The stock market rally had big gains Monday, led by megacap techs such as Apple (AAPL) and Amazon.com (AMZN). The following day Apple unveiled its 5G iPhone while the Amazon Prime Day began. Fastly (FSLY) crashed on a revenue warning, while Vertex Pharmaceuticals (VRTX) plunged after ending development on a new drug. Disney (DIS) is reorganizing to focus on streaming. JPMorgan (JPM) beat EPS views amid mixed results for major banks. UnitedHealth (UNH), Taiwan Semiconductor (TSM) and ASML (ASML) topped estimates. Tesla (TSLA) cut the Model S price twice in one week.
Stocks Jump, Then Pause
The stock market rally extended its recent run with strong gains Monday for big-cap techs such Apple (AAPL), Amazon (AMZN) and Microsoft (MSFT). The indexes then fell for a few days, but were all slightly for the week. Several leading stocks, mimicking the major indexes, may be forming handles on their consolidations. Fastly (FSLY) dived on its warning, but other hot software stocks held up.
Apple Debuts 5G iPhones
Apple (AAPL) introduced its highly anticipated iPhone 12 series. In addition to ultrafast 5G wireless connectivity, the 14th-generation iPhones have improved cameras, speedier processors and a new design. The handsets have display sizes of 5.4, 6.1 and 6.7 inches and starting prices ranging from $699 to $1,099. Two models will be available starting Oct. 23 and the other two will come out on Nov. 13. Apple also introduced the $99 HomePod Mini smart speaker. The cheaper music speaker will give the company a better competitive footing against market leaders Amazon.com (AMZN) and Google (GOOGL).
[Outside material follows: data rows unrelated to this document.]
theorem execRegisterWrite_wf {priv : Priv} {off : Nat} {size : Nat} {value : W64} {s : State} {r' : _} (hr : (execRegisterWrite priv off size value s) = .next r') (hs : s.mem.wf = true) : r'.mem.wf = true := by
  first | (simp only [execRegisterWrite, next, Host.Outcome.next.injEq] at hr; subst hr) | unfold execRegisterWrite at hr
  repeat' (first
    | with_reducible assumption
    | contradiction
    | (cases hr; done)
    | (injection hr with hr; subst hr)
    | with_reducible refine ite_wf ?_ ?_
    | (simp +contextual (maxDischargeDepth := 40) [*]; done)
    | (split at hr <;> try (rename_i heq; first | (with_reducible have hk := globalPut_wf heq (by simp +contextual (maxDischargeDepth := 40) [*])) | (with_reducible have hk := regWrite_wf heq (by simp +contextual (maxDischargeDepth := 40) [*])) | (with_reducible have hk := devStore32_wf heq (by simp +contextual (maxDischargeDepth := 40) [*])) | (with_reducible have hk := devStore_wf heq (by simp +contextual (maxDischargeDepth := 40) [*])) | (with_reducible have hk := refuseShare_wf heq (by simp +contextual (maxDischargeDepth := 40) [*])) | (with_reducible have hk := placeMsg_wf heq (by simp +contextual (maxDischargeDepth := 40) [*])) | (with_reducible have hk := placePush_wf heq (by simp +contextual (maxDischargeDepth := 40) [*])) | (with_reducible have hk := writeImages_wf heq (by simp +contextual (maxDischargeDepth := 40) [*])) | (with_reducible have hk := restoreOne_wf heq (by simp +contextual (maxDischargeDepth := 40) [*])) | (with_reducible have hk := restoreAll_wf heq (by simp +contextual (maxDischargeDepth := 40) [*])) | (with_reducible have hk := restoreHeld_wf heq (by simp +contextual (maxDischargeDepth := 40) [*])) | (with_reducible have hk := docPut_wf heq (by simp +contextual (maxDischargeDepth := 40) [*])) | (with_reducible have hk := ringPut_wf heq (by simp +contextual (maxDischargeDepth := 40) [*])) | (simp only [Prod.ext_iff] at heq; first | obtain ⟨_, _, rfl⟩ := heq | obtain ⟨_, rfl⟩ := heq | obtain ⟨rfl, _⟩ := heq)))
    | dsimp only at hr
    | dsimp only
    | (split <;> try (rename_i heq; first | (with_reducible have hk := globalPut_wf heq (by simp +contextual (maxDischargeDepth := 40) [*])) | (with_reducible have hk := regWrite_wf heq (by simp +contextual (maxDischargeDepth := 40) [*])) | (with_reducible have hk := devStore32_wf heq (by simp +contextual (maxDischargeDepth := 40) [*])) | (with_reducible have hk := devStore_wf heq (by simp +contextual (maxDischargeDepth := 40) [*])) | (with_reducible have hk := refuseShare_wf heq (by simp +contextual (maxDischargeDepth := 40) [*])) | (with_reducible have hk := placeMsg_wf heq (by simp +contextual (maxDischargeDepth := 40) [*])) | (with_reducible have hk := placePush_wf heq (by simp +contextual (maxDischargeDepth := 40) [*])) | (with_reducible have hk := writeImages_wf heq (by simp +contextual (maxDischargeDepth := 40) [*])) | (with_reducible have hk := restoreOne_wf heq (by simp +contextual (maxDischargeDepth := 40) [*])) | (with_reducible have hk := restoreAll_wf heq (by simp +contextual (maxDischargeDepth := 40) [*])) | (with_reducible have hk := restoreHeld_wf heq (by simp +contextual (maxDischargeDepth := 40) [*])) | (with_reducible have hk := docPut_wf heq (by simp +contextual (maxDischargeDepth := 40) [*])) | (with_reducible have hk := ringPut_wf heq (by simp +contextual (maxDischargeDepth := 40) [*])) | (simp only [Prod.ext_iff] at heq; first | obtain ⟨_, _, rfl⟩ := heq | obtain ⟨_, rfl⟩ := heq | obtain ⟨rfl, _⟩ := heq))))
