-- ==== Sys2Proof/Tests/Slice0.lean ====
section
/-!
SUPPORT. Tests: words and records that decode as the spec writes them, well-formedness, worked examples, and a state for every
statement that meets its hypotheses. Expected results come from the spec's tables and examples, or are worked out by hand.
-/

namespace Sys2Proof.Tests

open Sys2Proof Sys2Proof.Machine

set_option maxRecDepth 100000
set_option exponentiation.threshold 600

/-- Operand fields under the guard that is always true. -/
def tOps (d a b c : Opd) (imm : W32) : Ops := ⟨Guard.always, d, a, b, c, imm⟩

/-- The word of R69 from its fields, [95:86] OP down to [31:0] IMM, decodes to a term. -/
def tReads (op d a b c m imm : Nat) (i : Instr) : Bool :=
  decodeTableWord 96 (((((((op * 16 + 7) * 1024 + d) * 1024 + a) * 1024 + b) * 1024 + c) * 1024 + m) * 2 ^ 32 + imm) == some i

theorem test_decode_integer1 : ([
  tReads 0x000 0x001 0x002 0x003 0x3FF 0x001 0x0 (.iadd (tOps (.v 1) (.v 2) (.v 3) (.none) 0x0#32) false .ss),
  tReads 0x001 0x002 0x004 0x006 0x3FF 0x202 0x0 (.isub (tOps (.v 2) (.v 4) (.v 6) (.none) 0x0#32) true .us),
  tReads 0x002 0x107 0x105 0x3FE 0x3FF 0x000 0x800 (.imul (tOps (.s 7) (.s 5) (.imm) (.none) 0x800#32) false .wrap),
  tReads 0x003 0x001 0x002 0x103 0x3FF 0x001 0x0 (.imulh (tOps (.v 1) (.v 2) (.s 3) (.none) 0x0#32) false true),
  tReads 0x004 0x002 0x004 0x006 0x008 0x200 0x0 (.imad (tOps (.v 2) (.v 4) (.v 6) (.v 8) 0x0#32) true),
  tReads 0x005 0x001 0x002 0x003 0x311 0x01A 0x0 (.iaddc (tOps (.v 1) (.v 2) (.v 3) (.p 1) 0x0#32) false true (some 2#3)),
  tReads 0x006 0x101 0x102 0x3FE 0x3FF 0x001 0x5 (.imin (tOps (.s 1) (.s 2) (.imm) (.none) 0x5#32) false true),
  tReads 0x007 0x001 0x002 0x300 0x3FF 0x000 0x0 (.imax (tOps (.v 1) (.v 2) (.zero) (.none) 0x0#32) false false)].all id) = true := by decide

theorem test_decode_integer2 : ([
  tReads 0x008 0x001 0x002 0x3FF 0x3FF 0x001 0x0 (.iabs (tOps (.v 1) (.v 2) (.none) (.none) 0x0#32) false true),
  tReads 0x009 0x002 0x004 0x3FF 0x3FF 0x200 0x0 (.ineg (tOps (.v 2) (.v 4) (.none) (.none) 0x0#32) true false),
  tReads 0x010 0x001 0x002 0x3FE 0x3FF 0x000 0xFF (.and (tOps (.v 1) (.v 2) (.imm) (.none) 0xFF#32) false),
  tReads 0x011 0x311 0x312 0x313 0x3FF 0x000 0x0 (.or (tOps (.p 1) (.p 2) (.p 3) (.none) 0x0#32) false),
  tReads 0x012 0x318 0x319 0x31A 0x3FF 0x000 0x0 (.xor (tOps (.q 0) (.q 1) (.q 2) (.none) 0x0#32) false),
  tReads 0x013 0x001 0x002 0x3FF 0x3FF 0x000 0x0 (.not (tOps (.v 1) (.v 2) (.none) (.none) 0x0#32) false),
  tReads 0x014 0x002 0x004 0x006 0x3FF 0x200 0x0 (.andn (tOps (.v 2) (.v 4) (.v 6) (.none) 0x0#32) true),
  tReads 0x018 0x101 0x102 0x3FE 0x3FF 0x000 0x7 (.shl (tOps (.s 1) (.s 2) (.imm) (.none) 0x7#32) false)].all id) = true := by decide
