-- ==== Sys2Proof/Syntax.lean ====
section
/-!
DEFINITION. Syntax.lean: the commands the block takes, one constructor per row of
spec/opcode_table.json, in the table's order. A host command row takes the fetch tag of the
submission entry it executes (notes/assumptions/2.md); an event row takes what the device observes.
-/
namespace Sys2Proof
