/-- A Holm Raw session (09 R267-R274). -/
structure HolmSes where
  handle : Nat
  port   : Nat
  isle   : Nat
  /-- HOLM_OPEN structure -/
  cfg    : List Byte
  /-- geometry in force at HOLM_OPEN -/
  geo    : Geo
  memory : Bool
  /-- trigger of the last frame coded -/
  lastT  : Option Nat
  /-- number of the last frame coded -/
  last   : Option Nat
  /-- frames coded -/
  count  : Nat
  /-- frames skipped -/
  skipped : Nat
  /-- last ring sequence number used -/
  seq    : Nat
  /-- ring frames discarded -/
  dropped : Nat
  /-- sequence number that each ring slot holds -/
  wrote  : List (Nat × Nat) := []
  work   : List HolmWork
  /-- fetch numbers of the HOLM_CLOSE commands that wait; the session takes no new frame -/
  closing : List Nat := []
  /-- IMMEDIATE has been asked -/
  now    : Bool
  /-- last access unit completed -/
  au     : Option HolmAu
deriving DecidableEq, Repr, Inhabited



/-- Input bytes of a decode session with what their submission said (10 R287). -/
structure DecIn where
  seq   : Nat
  tag   : Nat
  /-- PTS_NS, until the first picture that begins in the bytes -/
  pts   : Option Nat
  bytes : List Byte
  /-- DISCONTINUITY applies before the data -/
  disc  : Bool
  /-- EOS applies after the data -/
  eos   : Bool
  /-- NO_OUTPUT -/
  mute  : Bool
  /-- AU_END -/
  auEnd : Bool
  /-- bytes that are lost: offset and length (10 R289, 14 R383) -/
  holes : List (Nat × Nat) := []
  /-- instant at which they were in the buffer, time-unit ns -/
  at'   : Nat
  /-- where they begin in the input buffer -/
  pos   : Nat := 0
deriving DecidableEq, Repr, Inhabited

/-- A decoded picture (10 R280, R296, R297). -/
structure DecPic where
  /-- 0-based -/
  width   : Nat
  height  : Nat
  /-- held format (R280) -/
  format  : Nat
  /-- 0 key or IRAP, 1 P, 2 B -/
  picType : Nat
  /-- left, right, top, bottom crop in luma samples -/
  crop    : List Nat
  errMap  : List Nat
  /-- R293 applied -/
  substRef : Bool
  filmGrain : Bool
  /-- uncorrectable memory error on a reference read -/
  memErr  : Bool
  /-- its engine met a fault -/
  fault   : Bool
deriving DecidableEq, Repr, Inhabited

/-- A decoded picture on its way to output (10 R295, R296). -/
structure DecOut where
  /-- its place in decode order since open -/
  id     : Nat
  seq    : Nat
  tag    : Nat
  /-- DEC_STATUS -/
  status : Nat
  /-- P -/
  p      : Nat
  doneNs : Nat
  pic    : DecPic
  /-- planes as held -/
  planes : List Byte
  /-- the axis record of a Holm Raw picture -/
  axis   : List Byte
  /-- the frame of a Holm Raw picture -/
  frm    : Option Frm
  geo    : Geo
  /-- an EOS record instead of a picture -/
  eos    : Bool
  /-- its slot of the session's HBM buffer -/
  place  : Nat := 0
  /-- epoch of host-bound delivery as it was decoded (02 R562) -/
  ep     : Nat := 0
deriving DecidableEq, Repr, Inhabited

/-- A picture of the decoded picture pool (10 R290, R293). -/
structure PoolPic where
  out   : DecOut
  /-- POC or order hint -/
  poc   : Int
  /-- of HEVC: 0 unused for reference, 1 short-term, 2 long-term -/
  mark  : Nat
  /-- of AV1: the reference slots that hold it -/
  slots : List Nat
  /-- luma samples, and the samples of its components in raster order -/
  w     : Nat
  h     : Nat
  comps : List (List Nat)
  /-- a key frame of AV1 -/
  key   : Bool
  /-- it waits for output, and has for so many pictures -/
  wait  : Bool
  age   : Nat
  /-- poisoned: it has left the reference set (10 R299) -/
  lost  : Bool
deriving DecidableEq, Repr, Inhabited
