-- ==== Sys2Proof/Machine/SafeState.lean ====
section
/-!
DEFINITION. Machine/SafeState.lean: the safe state, its causes and its history, and what each cause of
18 R467 does.
-/
namespace Sys2Proof.Machine

def modSafe (f : Safe → Safe) (d : Dev) : Dev := { d with safe := f d.safe }

/-- Cause codes (18 R467). -/
abbrev csSafeIn : Nat := 0x01
abbrev csForce : Nat := 0x02
abbrev csProof : Nat := 0x03
abbrev csPowerUp : Nat := 0x04
abbrev csHeartbeat : Nat := 0x10
abbrev csMismatch : Nat := 0x11
abbrev csLockstep : Nat := 0x20
abbrev csWatchdog : Nat := 0x21
abbrev csMemory : Nat := 0x22
abbrev csSelftest : Nat := 0x23
abbrev csClockCompute : Nat := 0x24
abbrev csClockSkerry : Nat := 0x25
abbrev csSupply : Nat := 0x26
abbrev csThermal : Nat := 0x27
abbrev csSkerryInternal : Nat := 0x28
abbrev csReadback : Nat := 0x29
abbrev csDebugHalt : Nat := 0x2A
abbrev csFeedback : Nat := 0x40
abbrev csSpeed : Nat := 0x41
abbrev csPosition : Nat := 0x42
abbrev csDrift : Nat := 0x43

/-- A cause with no axis. -/
abbrev noAxis : Nat := 0xFF

/-- Causes that stay present until good frames have arrived for 1 ms (18 R468). -/
def clearsWithFrames (code : Nat) : Bool :=
  code == csForce || code == csProof || code == csPowerUp || code == csHeartbeat || code == csMismatch ||
  code == csWatchdog || code == csClockCompute || code == csClockSkerry || code == csSupply ||
  code == csThermal || code == csDebugHalt

/-- The causes that a command brings: each arrival is recorded, present or not (18 R468). -/
def commanded (code : Nat) : Bool := code == csForce || code == csProof

/-- Causes that are present only while their condition is seen, and drift, which is a moment (18 R468). -/
def momentary (code : Nat) : Bool := code == csDrift

/-- CFG_CRC as the Skerry holds it (18 R475), and whether that in the frames differs (18 R467 cause 0x11). -/
def skerryCrc (d : Dev) : Word := crc32c (d.safe.cfg.take 220)
def crcDiffers (d : Dev) : Bool := d.safe.frameCrc.any fun c => c != skerryCrc d

/-- A condition that persists now (18 R468). -/
def conditionHolds (d : Dev) (code : Nat) : Bool :=
  if code = csDebugHalt then decide (16 ≤ d.sec.halted) || d.sec.level == 2
  else if code = csThermal then decide (146 * 16 ≤ d.thm.tj)
  else if code = csHeartbeat then d.safe.good.isNone
  else if code = csMismatch then crcDiffers d
  else if code = csSafeIn then !d.safe.safeIn
  else false

/-- An entry of the history, newest first, at most 16 (18 R475). -/
def safeHistory (code axis : Nat) (entered : Bool) (d : Dev) : Dev :=
  let e : SafeEnt := { ns32 := ns32 d, code, axis, entered }
  modSafe (fun s => { s with history := (e :: s.history).take 16 }) d

/-! AXIS_CONFIG fields (17 R457). -/

def axMode (c : List Byte) : Nat := le c 0 1
def axFlag (c : List Byte) (i : Nat) : Bool := bitOf (le c 2 1) i
def axInvert (c : List Byte) : Bool := axFlag c 0
def axIndexEn (c : List Byte) : Bool := axFlag c 1
def axGray (c : List Byte) : Bool := axFlag c 2
def axPwmEn (c : List Byte) : Bool := axFlag c 4
def axBrakeEn (c : List Byte) : Bool := axFlag c 5
def axLatchPorts (c : List Byte) : Nat := le c 3 1
def axCpr (c : List Byte) : Nat := le c 4 4
def axDriftTol (c : List Byte) : Nat := le c 8 2
def axHyst (c : List Byte) : Nat := le c 10 2
def axSpdWin (c : List Byte) : Nat := le c 12 1
def axAmpCount (c : List Byte) : Nat := le c 13 1
def axAmpLo (c : List Byte) : Nat := le c 14 2
def axAmpHi (c : List Byte) : Nat := le c 16 2
def axSinOfs (c : List Byte) : Int := signed 16 (le c 18 2)
def axCosOfs (c : List Byte) : Int := signed 16 (le c 20 2)
def axEncBits (c : List Byte) : Nat := le c 22 1
def axEncClk (c : List Byte) : Nat := le c 23 1
def axEncDelay (c : List Byte) : Int := signed 32 (le c 24 4)
def axEmuOut (c : List Byte) : Nat := le c 28 1
def axEmuLines (c : List Byte) : Nat := le c 32 4
def axPeriodNs (c : List Byte) : Nat := le c 36 4
def axTimeoutUs (c : List Byte) : Nat := le c 40 2
def axTag (c : List Byte) : Nat := le c 44 4

/-- PERIOD in 10 ns ticks (17 R452). -/
def pwmTicks (c : List Byte) : Nat := axPeriodNs c / 10

/-- A channel is DRIVING (17 R453). -/
def driving (d : Dev) (a : AxisId) : Bool :=
  axPwmEn (axisOf d a).cfg && (axisOf d a).arm && !d.safe.held

/-- A brake is energised (17 R454). -/
def brakeOn (d : Dev) (a : AxisId) : Bool :=
  axBrakeEn (axisOf d a).cfg && (axisOf d a).brk && !d.safe.held

/-- An axis's outputs follow a change: a channel that stops DRIVING goes low, and a brake that changes is put out
(17 R452-R455). -/
def settleAxis (was : Dev) (a : AxisId) (d : Dev) : Dev :=
  let d := if driving was a && !driving d a then emit (.pwm a.val 0 (pwmTicks (axisOf d a).cfg)) d else d
  if brakeOn was a == brakeOn d a then d else emit (.brake a.val (brakeOn d a)) d

def settleAll (was d : Dev) : Dev := (List.finRange 8).foldl (fun d a => settleAxis was a d) d

/-- Drive off: ARM and BRAKE_REL clear on every channel (17 R455, 18 R465). -/
def driveOff (d : Dev) : Dev :=
  { d with axes := d.axes.map fun x => { x with arm := false, brk := false, applied := 0 } }

/-- Entry into the safe state (18 R465): latched, outputs off, the event and source 40. -/
def safeEnter (code axis : Nat) (d : Dev) : Dev :=
  if d.safe.held then d
  else
    let d := settleAll d (driveOff (modSafe (fun s => { s with held := true, entry := d.tu.ns }) d))
    let d := emit (.pin 4 0) (emit (.pin 3 0) d)
    irqEdge 40 (raise evMotion 0x10 0 (code + axis * 2 ^ 8 + ns32 d * 2 ^ 32) d)

/-- A cause arrives (18 R467, R468): recorded and counted, and the safe state is forced. A condition that
is already present is not recorded again. -/
def safeCause (code axis : Nat) (d : Dev) : Dev :=
  let same := fun (c : Cause) => c.code == code && c.axis == axis
  if d.safe.present.any same && !commanded code then
    safeEnter code axis (modSafe (fun s => { s with
      present := s.present.map fun c => if same c then { c with ns := d.tu.ns } else c }) d)
  else
    let d := modSafe (fun s => { s with
      present := if momentary code then s.present
        else s.present.filter (fun c => !same c) ++ [{ code, axis, ns := d.tu.ns }]
      last := code, lastAxis := axis, count := min (s.count + 1) 0xFFFFFFFF }) d
    safeEnter code axis (safeHistory code axis true d)

/-- A cause is no longer present: a cleared entry enters the history (18 R475). -/
def safeClear (code axis : Nat) (d : Dev) : Dev :=
  if d.safe.present.any fun c => c.code == code && c.axis == axis then
    safeHistory code axis false (modSafe (fun s => { s with
      present := s.present.filter fun c => !(c.code == code && c.axis == axis) }) d)
  else d

/-- Causes whose condition has gone and since when good frames have arrived for 1 ms (18 R468). -/
def clearByFrames (d : Dev) : Dev :=
  match d.safe.good with
  | none => d
  | some g =>
    let gone := d.safe.present.filter fun c =>
      clearsWithFrames c.code && !conditionHolds d c.code && decide (max g c.ns + 1000000 ≤ d.tu.ns)
    gone.foldl (fun d c => safeClear c.code c.axis d) d

/-- Fields of the configuration in force (18 R471). -/
def monAxes (d : Dev) : Nat := le d.safe.cfg 1 1
def monitored (d : Dev) (a : AxisId) : Bool := bitOf (monAxes d) a.val
def safeFilterUs (d : Dev) : Nat := le d.safe.cfg 2 2
def configId (d : Dev) : Nat := le d.safe.cfg 4 4
def resetHoldNs (d : Dev) : Nat := le d.safe.cfg 8 1 * 1000000
def posMin (d : Dev) (a : AxisId) : Int := signed 64 (le d.safe.cfg (16 + 24 * a.val) 8)
def posMax (d : Dev) (a : AxisId) : Int := signed 64 (le d.safe.cfg (24 + 24 * a.val) 8)
def speedMax (d : Dev) (a : AxisId) : Nat := le d.safe.cfg (32 + 24 * a.val) 4
def rehomeSpeedMax (d : Dev) (a : AxisId) : Nat := le d.safe.cfg (36 + 24 * a.val) 4

/-- PERMIT (18 R466): no compute-die cause of the hardware AND is present. -/
def permit (d : Dev) : Bool :=
  !(d.safe.present.any fun c =>
    c.code == csForce || c.code == csProof || c.code == csLockstep || c.code == csWatchdog ||
    c.code == csMemory || c.code == csSelftest || c.code == csClockCompute || c.code == csSupply ||
    c.code == csThermal) && !conditionHolds d csDebugHalt

/-- Both dies have exchanged good frames for at least 1 ms (18 R470). -/
def framesGood (d : Dev) : Bool :=
  match d.safe.good, d.safe.goodUp with
  | some a, some b => decide (a + 1000000 ≤ d.tu.ns) && decide (b + 1000000 ≤ d.tu.ns)
  | _, _ => false

/-- Neither link path is up. -/
def noPath (d : Dev) : Bool := !d.safe.pathA && !d.safe.pathB

/-! The causes of R467 that are rows of their own. -/

/-- SAFE_IN has been low throughout its filter (18 R467). -/
def safeInDemand (d : Dev) : Dev := safeCause csSafeIn noAxis (modSafe (fun s => { s with safeIn := false }) d)

def execSafeInDemand (s : State) : Host.Outcome State Fault Refusal := .next (s.mapDev safeInDemand)

/-- SAFE_IN returns high: the cause clears, with an entry in the history (18 R470, R475). -/
def safeInRelease (d : Dev) : Dev := safeClear csSafeIn noAxis (modSafe (fun s => { s with safeIn := true }) d)

def execSafeInRelease (s : State) : Host.Outcome State Fault Refusal := .next (s.mapDev safeInRelease)

/-- No good frame for 99 consecutive slots of 1 us, whether their frames failed or never came (18 R467). -/
def heartbeatLoss (d : Dev) : Dev :=
  if d.safe.missed < 99 && decide (d.tu.ns < d.safe.goodNs + 99000) then d
  else safeCause csHeartbeat noAxis (modSafe (fun s => { s with good := none }) d)

def execHeartbeatLoss (s : State) : Host.Outcome State Fault Refusal := .next (s.mapDev heartbeatLoss)

/-- The check of every 1 ms finds the frames' configuration CRC different (18 R467). -/
def configMismatch (d : Dev) : Dev := if crcDiffers d then safeCause csMismatch noAxis d else d

def execConfigMismatch (s : State) : Host.Outcome State Fault Refusal := .next (s.mapDev configMismatch)

def execLockstep (s : State) : Host.Outcome State Fault Refusal :=
  .next (s.mapDev (safeCause csLockstep noAxis))

def execSiWatchdog (s : State) : Host.Outcome State Fault Refusal :=
  .next (s.mapDev (safeCause csWatchdog noAxis))

def execSiMemory (s : State) : Host.Outcome State Fault Refusal :=
  .next (s.mapDev (safeCause csMemory noAxis))

def execSiSelftest (s : State) : Host.Outcome State Fault Refusal :=
  .next (s.mapDev (safeCause csSelftest noAxis))

def execClockCompute (s : State) : Host.Outcome State Fault Refusal :=
  .next (s.mapDev (safeCause csClockCompute noAxis))

def execClockSkerry (s : State) : Host.Outcome State Fault Refusal :=
  .next (s.mapDev (safeCause csClockSkerry noAxis))

def execSupply (s : State) : Host.Outcome State Fault Refusal :=
  .next (s.mapDev (safeCause csSupply noAxis))

def execSkerryInternal (s : State) : Host.Outcome State Fault Refusal :=
  .next (s.mapDev (safeCause csSkerryInternal noAxis))

/-- A PWM or BRAKE pin of an axis, or STO_OUT, differs from its commanded level (18 R467). -/
def execOutputReadback (a : Option AxisId) (s : State) : Host.Outcome State Fault Refusal :=
  .next (s.mapDev (safeCause csReadback (match a with | some a => a.val | none => noAxis)))

end Sys2Proof.Machine
end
Fastly Dives After Warning
Fastly (FSLY) crashed after warning that Q3 revenue would miss guidance amid lower-than-expected data traffic from its largest customer, social media platform TikTok. Fastly said it expects revenue in a range of $70 million to $71 million versus earlier forecasts of $73.5 million to $75.5 million. President Trump has threatened to ban TikTok in the U.S. because of national security issues. A federal judge recently granted TikTok’s Chinese parent ByteDance a temporary injunction on app download bans. The U.S. government has given preliminary approval to a deal struck by Oracle (ORCL) and Walmart (WMT) that would let the U.S. companies stake in the mobile video app.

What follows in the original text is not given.